**Your assignment**.
Reproduce the entries shown below only from the line with "def State.team? (s" down to the line with "def State.freeTag (s", keeping both end lines and copying each one exactly.

**Saved data entries**.
○ ○ ○ ○

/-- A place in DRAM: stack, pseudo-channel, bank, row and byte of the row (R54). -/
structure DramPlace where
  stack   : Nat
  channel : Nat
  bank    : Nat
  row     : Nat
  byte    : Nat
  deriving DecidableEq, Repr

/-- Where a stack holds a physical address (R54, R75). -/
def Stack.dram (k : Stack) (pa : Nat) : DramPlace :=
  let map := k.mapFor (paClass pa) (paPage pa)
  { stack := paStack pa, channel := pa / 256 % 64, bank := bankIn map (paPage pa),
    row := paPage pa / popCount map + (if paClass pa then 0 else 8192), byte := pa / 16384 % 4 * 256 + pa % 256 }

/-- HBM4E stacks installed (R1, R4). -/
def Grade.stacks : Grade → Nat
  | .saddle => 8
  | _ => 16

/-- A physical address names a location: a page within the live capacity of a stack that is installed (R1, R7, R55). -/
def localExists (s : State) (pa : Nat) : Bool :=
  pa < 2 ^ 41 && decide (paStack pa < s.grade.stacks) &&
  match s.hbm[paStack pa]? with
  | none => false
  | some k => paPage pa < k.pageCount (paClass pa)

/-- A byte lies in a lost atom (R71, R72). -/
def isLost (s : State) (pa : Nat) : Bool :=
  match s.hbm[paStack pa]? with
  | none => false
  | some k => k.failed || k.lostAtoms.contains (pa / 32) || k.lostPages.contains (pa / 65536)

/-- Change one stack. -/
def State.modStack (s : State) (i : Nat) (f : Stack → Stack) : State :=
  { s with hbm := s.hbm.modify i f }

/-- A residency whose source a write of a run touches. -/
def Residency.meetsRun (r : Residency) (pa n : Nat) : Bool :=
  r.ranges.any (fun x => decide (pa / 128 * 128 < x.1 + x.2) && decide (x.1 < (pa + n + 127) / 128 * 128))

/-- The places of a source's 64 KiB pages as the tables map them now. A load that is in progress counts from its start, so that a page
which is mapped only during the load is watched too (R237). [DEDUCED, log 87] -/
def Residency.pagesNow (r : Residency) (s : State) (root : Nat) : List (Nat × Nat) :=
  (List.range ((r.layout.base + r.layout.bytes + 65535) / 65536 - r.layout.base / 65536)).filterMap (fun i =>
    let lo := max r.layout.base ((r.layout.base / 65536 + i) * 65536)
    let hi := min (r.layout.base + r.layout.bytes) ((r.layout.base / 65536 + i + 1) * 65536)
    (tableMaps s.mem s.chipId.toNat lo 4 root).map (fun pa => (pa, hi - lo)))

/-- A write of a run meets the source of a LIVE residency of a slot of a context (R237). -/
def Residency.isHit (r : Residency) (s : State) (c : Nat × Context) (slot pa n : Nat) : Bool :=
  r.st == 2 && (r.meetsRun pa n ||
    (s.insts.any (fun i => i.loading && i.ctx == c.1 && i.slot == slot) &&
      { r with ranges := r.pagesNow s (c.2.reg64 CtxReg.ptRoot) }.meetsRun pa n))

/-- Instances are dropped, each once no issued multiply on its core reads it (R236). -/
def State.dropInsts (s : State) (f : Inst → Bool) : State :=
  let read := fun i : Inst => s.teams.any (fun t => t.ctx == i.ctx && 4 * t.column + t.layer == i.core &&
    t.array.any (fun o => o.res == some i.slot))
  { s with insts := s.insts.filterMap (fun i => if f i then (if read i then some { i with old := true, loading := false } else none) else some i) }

○ ○ ○ ○

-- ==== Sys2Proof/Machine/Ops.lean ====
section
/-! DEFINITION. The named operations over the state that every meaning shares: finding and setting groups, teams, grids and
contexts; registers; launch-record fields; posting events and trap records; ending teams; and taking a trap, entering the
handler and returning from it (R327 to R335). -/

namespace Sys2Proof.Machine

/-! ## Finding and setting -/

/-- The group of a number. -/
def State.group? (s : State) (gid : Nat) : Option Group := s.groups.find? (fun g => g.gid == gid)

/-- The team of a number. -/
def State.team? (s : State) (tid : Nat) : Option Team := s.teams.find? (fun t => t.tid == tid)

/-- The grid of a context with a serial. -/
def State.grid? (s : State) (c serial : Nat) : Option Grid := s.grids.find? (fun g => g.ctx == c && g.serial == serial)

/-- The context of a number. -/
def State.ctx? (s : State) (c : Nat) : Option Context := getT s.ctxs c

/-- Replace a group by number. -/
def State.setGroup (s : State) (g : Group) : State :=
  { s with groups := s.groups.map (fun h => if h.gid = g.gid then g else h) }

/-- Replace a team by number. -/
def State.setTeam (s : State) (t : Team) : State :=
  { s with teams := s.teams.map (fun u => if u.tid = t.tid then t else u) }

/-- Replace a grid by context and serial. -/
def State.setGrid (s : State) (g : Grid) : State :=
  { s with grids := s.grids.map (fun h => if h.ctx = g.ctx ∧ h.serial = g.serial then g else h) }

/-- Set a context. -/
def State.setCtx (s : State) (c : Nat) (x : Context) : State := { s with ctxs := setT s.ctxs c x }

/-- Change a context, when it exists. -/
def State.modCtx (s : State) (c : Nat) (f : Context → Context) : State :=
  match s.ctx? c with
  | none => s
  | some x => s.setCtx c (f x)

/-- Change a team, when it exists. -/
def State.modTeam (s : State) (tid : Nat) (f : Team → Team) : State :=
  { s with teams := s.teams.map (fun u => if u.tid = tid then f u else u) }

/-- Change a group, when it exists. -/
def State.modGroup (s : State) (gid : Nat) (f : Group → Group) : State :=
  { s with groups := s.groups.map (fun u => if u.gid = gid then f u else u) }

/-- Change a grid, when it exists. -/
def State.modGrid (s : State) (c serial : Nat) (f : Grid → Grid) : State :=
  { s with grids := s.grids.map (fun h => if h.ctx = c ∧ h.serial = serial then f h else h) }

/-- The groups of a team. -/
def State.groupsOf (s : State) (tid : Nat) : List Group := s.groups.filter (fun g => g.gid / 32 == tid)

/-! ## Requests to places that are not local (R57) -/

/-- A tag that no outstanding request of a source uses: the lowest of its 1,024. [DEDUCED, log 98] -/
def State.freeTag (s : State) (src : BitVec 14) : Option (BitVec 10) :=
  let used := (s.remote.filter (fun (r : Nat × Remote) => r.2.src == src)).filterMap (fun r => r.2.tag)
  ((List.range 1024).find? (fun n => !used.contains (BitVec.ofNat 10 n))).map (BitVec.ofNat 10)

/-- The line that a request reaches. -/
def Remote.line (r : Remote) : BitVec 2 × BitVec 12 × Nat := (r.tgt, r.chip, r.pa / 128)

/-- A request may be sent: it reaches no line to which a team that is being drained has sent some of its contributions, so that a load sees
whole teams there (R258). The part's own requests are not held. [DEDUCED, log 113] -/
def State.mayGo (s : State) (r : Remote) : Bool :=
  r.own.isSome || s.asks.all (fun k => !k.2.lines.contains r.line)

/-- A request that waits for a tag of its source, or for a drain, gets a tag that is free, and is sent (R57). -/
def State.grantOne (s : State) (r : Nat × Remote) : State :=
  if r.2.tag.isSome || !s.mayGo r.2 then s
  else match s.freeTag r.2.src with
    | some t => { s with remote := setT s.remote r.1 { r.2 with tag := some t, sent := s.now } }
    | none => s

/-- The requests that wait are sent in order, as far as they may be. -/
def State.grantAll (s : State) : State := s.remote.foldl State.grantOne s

○ ○ ○ ○

**Result of the exercise**.
def State.team? (s : State) (tid : Nat) : Option Team := s.teams.find? (fun t => t.tid == tid)

/-- The grid of a context with a serial. -/
def State.grid? (s : State) (c serial : Nat) : Option Grid := s.grids.find? (fun g => g.ctx == c && g.serial == serial)

/-- The context of a number. -/
def State.ctx? (s : State) (c : Nat) : Option Context := getT s.ctxs c

/-- Replace a group by number. -/
def State.setGroup (s : State) (g : Group) : State :=
  { s with groups := s.groups.map (fun h => if h.gid = g.gid then g else h) }

/-- Replace a team by number. -/
def State.setTeam (s : State) (t : Team) : State :=
  { s with teams := s.teams.map (fun u => if u.tid = t.tid then t else u) }

/-- Replace a grid by context and serial. -/
def State.setGrid (s : State) (g : Grid) : State :=
  { s with grids := s.grids.map (fun h => if h.ctx = g.ctx ∧ h.serial = g.serial then g else h) }

/-- Set a context. -/
def State.setCtx (s : State) (c : Nat) (x : Context) : State := { s with ctxs := setT s.ctxs c x }

/-- Change a context, when it exists. -/
def State.modCtx (s : State) (c : Nat) (f : Context → Context) : State :=
  match s.ctx? c with
  | none => s
  | some x => s.setCtx c (f x)

/-- Change a team, when it exists. -/
def State.modTeam (s : State) (tid : Nat) (f : Team → Team) : State :=
  { s with teams := s.teams.map (fun u => if u.tid = tid then f u else u) }

/-- Change a group, when it exists. -/
def State.modGroup (s : State) (gid : Nat) (f : Group → Group) : State :=
  { s with groups := s.groups.map (fun u => if u.gid = gid then f u else u) }

/-- Change a grid, when it exists. -/
def State.modGrid (s : State) (c serial : Nat) (f : Grid → Grid) : State :=
  { s with grids := s.grids.map (fun h => if h.ctx = c ∧ h.serial = serial then f h else h) }

/-- The groups of a team. -/
def State.groupsOf (s : State) (tid : Nat) : List Group := s.groups.filter (fun g => g.gid / 32 == tid)

/-! ## Requests to places that are not local (R57) -/

/-- A tag that no outstanding request of a source uses: the lowest of its 1,024. [DEDUCED, log 98] -/
def State.freeTag (s : State) (src : BitVec 14) : Option (BitVec 10) :=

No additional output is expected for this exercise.